WORK REQUEST:
In the records, find every line with the word "Bool" and copy it out.

Collected data:
.....
/-- A packet leaves the sequencer on its present plane, a marker on every plane that reaches its target; none where no plane does
(R134, R140). -/
def Device.launch (d : Device) (p : Packet) : Option Device :=
  if p.type = ptMARK then
    match d.markPlanes p.dst with
    | [] => none
    | q :: qs =>
      let k := { p with xtra := p.xtra % 2 ^ 16 + (qs.length + 1) * 2 ^ 16 }
      let e := d.mapRequest p.tag fun r => { r with plane := q, packet := k, copies := q :: qs, held := false, returned := false }
      some ((q :: qs).foldl (fun d q => d.sendOn q k) e)
  else match d.planeNow p with
    | none => none
    | some q =>
      let e := if p.type = ptRSP then d else d.mapRequest p.tag fun r => { r with plane := q, held := false, returned := false }
      some (e.sendOn q p)

/-! ## Requests -/

/-- BRIDGECFG.STRAP, VALID and BRIDGEDEV (Table 5-8). -/
def Device.isBridge (d : Device) : Bool := bit (d.reg 0x30000) 31
/-- BRIDGECFG.VALID. -/
def Device.bridgeSet (d : Device) : Bool := bit (d.reg 0x30000) 30
/-- BRIDGECFG.BRIDGEDEV. -/
def Device.bridgeDev (d : Device) : Nat := bits (d.reg 0x30000) 9 0

/-- A request with its source and tag, and who waits for its answer, in the list of those outstanding. -/
def Device.enlist (d : Device) (p : Packet) (who : Requester) (held : Bool) : Device :=
  let r : Request := { tag := p.tag, plane := 64, packet := p, who := who, copies := [], held := held, returned := false }
  { d with fabric := { d.fabric with requests := d.fabric.requests ++ [r], tag := (d.fabric.tag + 1) % 4096 } }

/-- Send a request to a device or a group and remember who waits for its answer; none where no plane reaches it (R134, R137). The
12-bit tag counts on; 4,096 outstanding requests are no case of the spec's (DESIGN CHOICE, log entry 77). -/
def Device.request (d : Device) (p : Packet) (who : Requester) : Option Device :=
  let k := { p with src := d.num, tag := d.fabric.tag % 4096 }
  if d.holds k then
    let e := d.enlist k who true
    some { e with fabric := { e.fabric with waitq := e.fabric.waitq ++ [k] } }
  else (d.enlist k who false).launch k

/-- Send a request to the host window: on the PCIe link of a bridge, else to the bridge device (R19, R154). The link's first lanes
are ports of vestibule 0 (R133, R153). -/
def Device.hostRequest (d : Device) (p : Packet) (who : Requester) : Option Device :=
  if d.bridgeSet = false then none
  else if d.isBridge then
    if d.fabric.linkUp && !d.vestDown 0 then
      let k := { p with src := d.num, dst := d.num, tag := d.fabric.tag % 4096 }
      let e := d.enlist k who false
      some { e with fabric := { e.fabric with pcie := e.fabric.pcie ++ [k] } }
    else none
  else d.request { p with dst := d.bridgeDev } who

/-- Whether a request went out on this device's own PCIe link. -/
def Device.onPcie (d : Device) (r : Request) : Bool := r.plane == 64 && r.packet.dst == d.num && !r.held

/-- The line of a local offset. -/
def lineOf (off : Nat) : Nat := off / 64

/-- Send a request for a line at a target outside this device. -/
def Device.requestAt (d : Device) (l : Loc) (p : Packet) (who : Requester) : Option Device :=
  match l with
  | .far h off => d.request { p with dst := h, line := lineOf off } who
  | .host off => d.hostRequest { p with line := lineOf (hostBase + off) } who
  | _ => none

/-- Whether a vestibule that is down cuts off a line of a device (R152). -/
def Device.cutOff (d : Device) (t line : Nat) : Bool :=
  match planeFor line (d.effMask t) with
  | some q => d.vestDown (q / 32)
  | none => false

/-- The device that a failure at a target names: this one where a vestibule is down (R20, R152, R154). -/
def Device.failedDev (d : Device) (l : Loc) : Nat :=
  match l with
  | .mem _ => d.num
  | .far h o => if d.cutOff h (lineOf o) then d.num else h
  | .host o => if (d.isBridge && d.fabric.linkUp && d.vestDown 0) || (!d.isBridge && d.cutOff d.bridgeDev (lineOf (hostBase + o)))
      then d.num else d.bridgeDev
  | _ => d.bridgeDev

/-- The device that a failure of a multicast packet without a plane names: the first member, or this one where a vestibule is down
(R20, R152). -/
def Device.failedGroup (d : Device) (p : Packet) : Nat :=
  match planeFor p.line (d.gmask p.dst &&& d.up) with
  | some _ => d.num
  | none => ((List.range 512).find? fun t => bit (d.reg (mcgtab p.dst + 8 * (t / 64))) (t % 64)).getD 0

/-! ## Multicast groups (R143, Table 5-7) -/

/-- GBASE. -/
def Device.gbase (d : Device) (g : Nat) : Nat := bits (d.reg (mcgtab g + 64)) 47 16 * 0x10000
/-- GLEN. -/
def Device.glen (d : Device) (g : Nat) : Nat := d.reg (mcgtab g + 72)
/-- VALID. -/
def Device.gvalid (d : Device) (g : Nat) : Bool := bit (d.reg (mcgtab g + 88)) 0
/-- Whether a device is a member. -/
def Device.isMember (d : Device) (g t : Nat) : Bool := decide (t < 512) && bit (d.reg (mcgtab g + 8 * (t / 64))) (t % 64)
/-- The members, in ascending device number. -/
def Device.members (d : Device) (g : Nat) : List Nat := (List.range 512).filter (d.isMember g)
/-- The first member. -/
def Device.firstMember (d : Device) (g : Nat) : Nat := (d.members g).headD 0

/-! ## Markers and answers (R138, R140, R141) -/

/-- Send an ordering marker to a device: a copy on every plane that reaches it; none where no plane does. -/
def Device.sendMarker (d : Device) (t : Nat) (who : Requester) : Option Device :=
  let no := Store.get 0 d.fabric.markno t
  match d.request { Packet.basic ptMARK t 0 with xtra := no % 2 ^ 16 } who with
  | none => none
  | some e => some { e with fabric := { e.fabric with markno := Store.set 0 e.fabric.markno t ((no + 1) % 2 ^ 16) } }

/-- Send a packet that answers another, on the plane of its line and under the same holds (R135, R138); where no plane reaches
its target it is lost (R155). -/
def Device.answer (d : Device) (p : Packet) : Device :=
  let d := { d with fabric := { d.fabric with sent := d.fabric.sent ++ [(p.dst, p)] } }
  if d.holds p then { d with fabric := { d.fabric with waitq := d.fabric.waitq ++ [p] } } else (d.launch p).getD d

/-- Whether a remote SEMA of a cohort awaits its answer. -/
def Device.waitsForSema (d : Device) (dseq j : Nat) : Bool := d.fabric.requests.any fun r => r.who == .sema dseq j

/-- Forget an answered or failed request, and its packet where it still waits at the sequencer. -/
def Device.dropRequest (d : Device) (tag : Nat) : Device :=
  { d with fabric := { d.fabric with requests := d.fabric.requests.eraseP (fun r => r.tag == tag)
                                     waitq := d.fabric.waitq.filter fun p => p.type == ptRSP || p.tag != tag } }

end Sys2Proof.Machine
end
.....
REPLY TO THE TASK:
def Device.isBridge (d : Device) : Bool := bit (d.reg 0x30000) 31
def Device.bridgeSet (d : Device) : Bool := bit (d.reg 0x30000) 30
def Device.enlist (d : Device) (p : Packet) (who : Requester) (held : Bool) : Device :=
def Device.onPcie (d : Device) (r : Request) : Bool := r.plane == 64 && r.packet.dst == d.num && !r.held
def Device.cutOff (d : Device) (t line : Nat) : Bool :=
def Device.gvalid (d : Device) (g : Nat) : Bool := bit (d.reg (mcgtab g + 88)) 0
def Device.isMember (d : Device) (g t : Nat) : Bool := decide (t < 512) && bit (d.reg (mcgtab g + 8 * (t / 64))) (t % 64)
def Device.waitsForSema (d : Device) (dseq j : Nat) : Bool := d.fabric.requests.any fun r => r.who == .sema dseq j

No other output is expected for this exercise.